TASK DETAILS: Copy every entry. Do not alter a single word.

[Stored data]
____
-- ==== Sys2Proof/Machine/Flags.lean ====
section
/-! DEFINITION. The status register as the host reads it (R28, R85), the legality of each command in
each mode (R203), and the three comparisons of the interval, recomputed each time (R31, R134). The
engine has no arithmetic condition codes (R31). -/

namespace Sys2Proof.Machine

/-- The code of a mode in `STATUS[2:0]` (R28). -/
def Mode.code : Mode → BitVec 3
  | .idle => 0
  | .enc => 1
  | .dec => 2
  | .done => 3
  | .fault => 4

/-- The code of a cause in `STATUS[7:4]` (R28, R190). -/
def Cause.code : Cause → BitVec 4
  | .none => 0
  | .modelRange => 1
  | .modelConfig => 2
  | .io => 3
  | .invariant => 4
  | .illegalCmd => 5
  | .sequence => 6
  | .pendingOvf => 7

/-- The causes whose registers are unspecified after the fault (R202). `MODEL_CONFIG`, which is
raised by reset and not by a command, has its own rule (R222). -/
def Cause.imprecise : Cause → Bool
  | .none => false
  | .modelRange => false
  | .modelConfig => false
  | .io => true
  | .invariant => false
  | .illegalCmd => false
  | .sequence => false
  | .pendingOvf => true

/-- `STATUS`: `{CAUSE, EOS, MODE}` (R28). -/
def statusWord (s : State) : BitVec 8 := s.cause.code ++ BitVec.ofBool s.eos ++ s.mode.code

/-- The response word `{STATUS[7:0], RESULT[31:0]}` (R85). -/
def responseWord (s : State) : RspWord := statusWord s ++ s.result

/-- Legal in every mode but `FAULT`. -/
def Mode.running : Mode → Bool
  | .idle => true
  | .enc => true
  | .dec => true
  | .done => true
  | .fault => false

/-- The legality matrix (R203): true where the matrix says `Y`. -/
def legalIn (i : Instr) (m : Mode) : Bool :=
  match i with
  | .minit => m.running
  | .mcumb _ => m.running
  | .mcume _ => m.running
  | .mtotal => m.running
  | .mupd _ => decide (m = .idle)
  | .einit => m.running
  | .esym _ => decide (m = .enc)
  | .eflush => decide (m = .enc)
  | .dinit => m.running
  | .dsym => decide (m = .dec)

/-- The result of `region` (R134). -/
inductive Region where
  | left | right | middle | none
  deriving DecidableEq, Repr

/-- `region(low, high)`: the tests in the order of R134, all comparisons strict. -/
def region (p : Params) (low high : Nat) : Region :=
  if high < p.half then .left
  else if p.half < low then .right
  else if p.quarter < low ∧ high < p.threeQuarter then .middle
  else .none

/-- What a renormalisation step of a region subtracts before doubling (R137, R163). -/
def regionOffset (p : Params) : Region → Nat
  | .left => 0
  | .right => p.half
  | .middle => p.quarter
  | .none => 0

end Sys2Proof.Machine
end

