-- ==== Sys2Proof/Machine/DecodeCommands.lean ====
section
/-! DEFINITION. The decode commands `DINIT` and `DSYM` (R165, R166). -/

namespace Sys2Proof.Machine

/-- `DINIT` (R165). -/
def execDinit (s : State) : Host.Outcome State Fault Refusal :=
  checkedRun .dinit s fun s =>
    (loadZ (canonicalStart s)).bind fun _ t =>
    .go () { t with mode := .dec, eos := false, result := 0 }

/-- The pseudocode of `DSYM` (R166). When the symbol is `EOS` only `STATUS` and `RESULT` change; else
the update comes before the renormalisation. -/
def decodeSymbol (s : State) : Flow Unit :=
  match findSymbol s with
  | .none => .raised .invariant s
  | some sym =>
    if sym = s.cfg.eosSym then
      .go () { s with eos := true, mode := .done, result := zext32 sym }
    else
      let ab := narrowSym s sym
      (decRenorm s.cfg.precision (update sym { s with low := ab.1, high := ab.2 })).bind fun _ t =>
      .go () { t with result := zext32 sym }

/-- `DSYM` (R166). -/
def execDsym (s : State) : Host.Outcome State Fault Refusal :=
  checkedRun .dsym s decodeSymbol

end Sys2Proof.Machine
end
____
TASK OUTPUT:
-- ==== Sys2Proof/Machine/Flags.lean ====
section
/-! DEFINITION. The status register as the host reads it (R28, R85), the legality of each command in
each mode (R203), and the three comparisons of the interval, recomputed each time (R31, R134). The
engine has no arithmetic condition codes (R31). -/

namespace Sys2Proof.Machine

/-- The code of a mode in `STATUS[2:0]` (R28). -/
def Mode.code : Mode → BitVec 3
  | .idle => 0
  | .enc => 1
  | .dec => 2
  | .done => 3
  | .fault => 4

/-- The code of a cause in `STATUS[7:4]` (R28, R190). -/
def Cause.code : Cause → BitVec 4
  | .none => 0
  | .modelRange => 1
  | .modelConfig => 2
  | .io => 3
  | .invariant => 4
  | .illegalCmd => 5
  | .sequence => 6
  | .pendingOvf => 7

/-- The causes whose registers are unspecified after the fault (R202). `MODEL_CONFIG`, which is
raised by reset and not by a command, has its own rule (R222). -/
def Cause.imprecise : Cause → Bool
  | .none => false
  | .modelRange => false
  | .modelConfig => false
  | .io => true
  | .invariant => false
  | .illegalCmd => false
  | .sequence => false
  | .pendingOvf => true

/-- `STATUS`: `{CAUSE, EOS, MODE}` (R28). -/
def statusWord (s : State) : BitVec 8 := s.cause.code ++ BitVec.ofBool s.eos ++ s.mode.code

/-- The response word `{STATUS[7:0], RESULT[31:0]}` (R85). -/
def responseWord (s : State) : RspWord := statusWord s ++ s.result

/-- Legal in every mode but `FAULT`. -/
def Mode.running : Mode → Bool
  | .idle => true
  | .enc => true
  | .dec => true
  | .done => true
  | .fault => false

/-- The legality matrix (R203): true where the matrix says `Y`. -/
def legalIn (i : Instr) (m : Mode) : Bool :=
  match i with
  | .minit => m.running
  | .mcumb _ => m.running
  | .mcume _ => m.running
  | .mtotal => m.running
  | .mupd _ => decide (m = .idle)
  | .einit => m.running
  | .esym _ => decide (m = .enc)
  | .eflush => decide (m = .enc)
  | .dinit => m.running
  | .dsym => decide (m = .dec)

/-- The result of `region` (R134). -/
inductive Region where
  | left | right | middle | none
  deriving DecidableEq, Repr

/-- `region(low, high)`: the tests in the order of R134, all comparisons strict. -/
def region (p : Params) (low high : Nat) : Region :=
  if high < p.half then .left
  else if p.half < low then .right
  else if p.quarter < low ∧ high < p.threeQuarter then .middle
  else .none

/-- What a renormalisation step of a region subtracts before doubling (R137, R163). -/
def regionOffset (p : Params) : Region → Nat
  | .left => 0
  | .right => p.half
  | .middle => p.quarter
  | .none => 0

end Sys2Proof.Machine
end

-- ==== Sys2Proof/Machine/DecodeCommands.lean ====
section
/-! DEFINITION. The decode commands `DINIT` and `DSYM` (R165, R166). -/

namespace Sys2Proof.Machine

/-- `DINIT` (R165). -/
def execDinit (s : State) : Host.Outcome State Fault Refusal :=
  checkedRun .dinit s fun s =>
    (loadZ (canonicalStart s)).bind fun _ t =>
    .go () { t with mode := .dec, eos := false, result := 0 }

/-- The pseudocode of `DSYM` (R166). When the symbol is `EOS` only `STATUS` and `RESULT` change; else
the update comes before the renormalisation. -/
def decodeSymbol (s : State) : Flow Unit :=
  match findSymbol s with
  | .none => .raised .invariant s
  | some sym =>
    if sym = s.cfg.eosSym then
      .go () { s with eos := true, mode := .done, result := zext32 sym }
    else
      let ab := narrowSym s sym
      (decRenorm s.cfg.precision (update sym { s with low := ab.1, high := ab.2 })).bind fun _ t =>
      .go () { t with result := zext32 sym }

/-- `DSYM` (R166). -/
def execDsym (s : State) : Host.Outcome State Fault Refusal :=
  checkedRun .dsym s decodeSymbol

end Sys2Proof.Machine
end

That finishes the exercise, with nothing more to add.